#### Problem:
Below are some entries. Copy each line that holds the string "steps".

#### Supplied material:
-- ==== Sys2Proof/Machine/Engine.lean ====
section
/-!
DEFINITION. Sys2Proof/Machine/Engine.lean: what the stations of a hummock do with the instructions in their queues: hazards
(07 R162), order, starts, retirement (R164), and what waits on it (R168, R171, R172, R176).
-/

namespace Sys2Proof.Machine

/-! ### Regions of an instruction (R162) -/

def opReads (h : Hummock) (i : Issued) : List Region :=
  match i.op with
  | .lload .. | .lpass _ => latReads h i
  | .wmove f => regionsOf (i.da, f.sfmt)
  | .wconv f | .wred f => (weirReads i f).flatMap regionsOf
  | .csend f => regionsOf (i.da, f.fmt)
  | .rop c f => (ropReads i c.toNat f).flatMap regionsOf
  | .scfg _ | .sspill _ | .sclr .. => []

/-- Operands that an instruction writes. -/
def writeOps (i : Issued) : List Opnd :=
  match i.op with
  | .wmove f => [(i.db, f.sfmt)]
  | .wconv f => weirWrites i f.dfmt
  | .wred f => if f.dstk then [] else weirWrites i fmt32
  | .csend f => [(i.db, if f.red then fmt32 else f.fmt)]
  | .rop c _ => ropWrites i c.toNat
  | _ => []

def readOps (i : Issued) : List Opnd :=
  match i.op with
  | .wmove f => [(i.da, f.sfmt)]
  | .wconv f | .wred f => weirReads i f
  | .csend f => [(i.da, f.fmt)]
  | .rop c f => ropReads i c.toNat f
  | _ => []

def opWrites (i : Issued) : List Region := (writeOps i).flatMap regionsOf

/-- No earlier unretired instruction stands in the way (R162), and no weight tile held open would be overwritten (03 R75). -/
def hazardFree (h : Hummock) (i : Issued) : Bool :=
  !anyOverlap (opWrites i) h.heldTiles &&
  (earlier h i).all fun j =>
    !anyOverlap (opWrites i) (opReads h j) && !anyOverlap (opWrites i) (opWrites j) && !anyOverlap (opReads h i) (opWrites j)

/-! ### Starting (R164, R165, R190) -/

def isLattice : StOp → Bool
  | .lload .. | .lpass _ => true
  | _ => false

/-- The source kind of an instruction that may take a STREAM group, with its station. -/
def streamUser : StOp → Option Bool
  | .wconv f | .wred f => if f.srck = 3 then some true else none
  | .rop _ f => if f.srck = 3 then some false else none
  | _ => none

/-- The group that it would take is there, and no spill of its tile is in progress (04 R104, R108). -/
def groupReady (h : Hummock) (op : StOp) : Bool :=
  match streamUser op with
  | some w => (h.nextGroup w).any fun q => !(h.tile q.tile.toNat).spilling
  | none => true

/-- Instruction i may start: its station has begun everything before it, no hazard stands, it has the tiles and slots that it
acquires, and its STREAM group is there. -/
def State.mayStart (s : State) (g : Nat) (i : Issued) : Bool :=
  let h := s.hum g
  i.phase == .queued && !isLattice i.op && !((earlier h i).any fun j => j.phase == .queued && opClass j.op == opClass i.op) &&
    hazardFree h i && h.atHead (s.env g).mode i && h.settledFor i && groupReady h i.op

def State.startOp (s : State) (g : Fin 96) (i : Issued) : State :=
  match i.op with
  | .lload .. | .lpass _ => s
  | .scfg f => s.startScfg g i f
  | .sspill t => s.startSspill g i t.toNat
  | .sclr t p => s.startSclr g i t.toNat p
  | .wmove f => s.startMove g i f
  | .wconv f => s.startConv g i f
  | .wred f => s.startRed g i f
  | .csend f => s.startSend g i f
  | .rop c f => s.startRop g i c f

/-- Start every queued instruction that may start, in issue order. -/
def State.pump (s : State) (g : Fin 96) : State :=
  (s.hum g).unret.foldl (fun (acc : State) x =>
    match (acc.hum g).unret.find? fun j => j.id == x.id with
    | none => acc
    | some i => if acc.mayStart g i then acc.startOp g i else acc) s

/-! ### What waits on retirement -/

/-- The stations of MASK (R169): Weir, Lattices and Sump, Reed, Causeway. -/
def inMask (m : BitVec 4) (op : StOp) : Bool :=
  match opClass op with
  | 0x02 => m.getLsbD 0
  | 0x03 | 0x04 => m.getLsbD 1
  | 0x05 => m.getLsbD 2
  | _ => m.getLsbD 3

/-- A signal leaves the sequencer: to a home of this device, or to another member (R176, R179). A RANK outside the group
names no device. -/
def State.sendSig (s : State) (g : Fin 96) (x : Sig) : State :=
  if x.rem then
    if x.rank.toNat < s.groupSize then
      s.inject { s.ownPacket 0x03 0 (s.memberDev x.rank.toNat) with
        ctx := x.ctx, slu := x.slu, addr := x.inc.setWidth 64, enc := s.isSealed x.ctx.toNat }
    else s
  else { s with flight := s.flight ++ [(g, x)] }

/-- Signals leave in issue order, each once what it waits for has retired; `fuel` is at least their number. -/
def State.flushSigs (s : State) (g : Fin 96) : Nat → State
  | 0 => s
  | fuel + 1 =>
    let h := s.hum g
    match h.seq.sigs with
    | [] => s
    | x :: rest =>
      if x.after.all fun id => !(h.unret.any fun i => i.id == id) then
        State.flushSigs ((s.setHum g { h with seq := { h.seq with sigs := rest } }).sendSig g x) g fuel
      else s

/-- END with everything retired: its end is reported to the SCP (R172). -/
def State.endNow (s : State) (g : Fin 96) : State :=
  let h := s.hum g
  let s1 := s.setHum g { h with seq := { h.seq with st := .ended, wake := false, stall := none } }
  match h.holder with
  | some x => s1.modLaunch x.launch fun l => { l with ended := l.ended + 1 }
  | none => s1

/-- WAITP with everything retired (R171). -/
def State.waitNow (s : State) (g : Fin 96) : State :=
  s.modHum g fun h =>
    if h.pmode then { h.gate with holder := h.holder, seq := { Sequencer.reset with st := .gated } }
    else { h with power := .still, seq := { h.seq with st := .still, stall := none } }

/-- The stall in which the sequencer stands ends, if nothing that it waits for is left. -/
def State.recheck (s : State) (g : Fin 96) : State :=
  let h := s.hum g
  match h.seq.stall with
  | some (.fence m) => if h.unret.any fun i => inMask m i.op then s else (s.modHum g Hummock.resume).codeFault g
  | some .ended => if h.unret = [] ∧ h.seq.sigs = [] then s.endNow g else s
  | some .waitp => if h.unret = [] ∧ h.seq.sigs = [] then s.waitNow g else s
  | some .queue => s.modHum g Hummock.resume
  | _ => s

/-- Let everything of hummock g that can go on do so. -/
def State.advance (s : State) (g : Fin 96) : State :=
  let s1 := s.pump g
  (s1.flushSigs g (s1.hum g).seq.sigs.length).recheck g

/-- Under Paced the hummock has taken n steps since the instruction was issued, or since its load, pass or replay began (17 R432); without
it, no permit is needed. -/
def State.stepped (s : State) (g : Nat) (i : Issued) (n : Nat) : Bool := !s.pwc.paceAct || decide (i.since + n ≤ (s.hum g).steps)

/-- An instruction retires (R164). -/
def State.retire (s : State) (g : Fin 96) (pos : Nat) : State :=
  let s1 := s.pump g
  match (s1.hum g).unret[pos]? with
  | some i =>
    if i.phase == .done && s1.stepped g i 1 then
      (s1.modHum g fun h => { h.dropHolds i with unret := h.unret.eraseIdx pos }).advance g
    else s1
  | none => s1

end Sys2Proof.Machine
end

#### Exercise response:
/-- Under Paced the hummock has taken n steps since the instruction was issued, or since its load, pass or replay began (17 R432); without
def State.stepped (s : State) (g : Nat) (i : Issued) (n : Nat) : Bool := !s.pwc.paceAct || decide (i.since + n ≤ (s.hum g).steps)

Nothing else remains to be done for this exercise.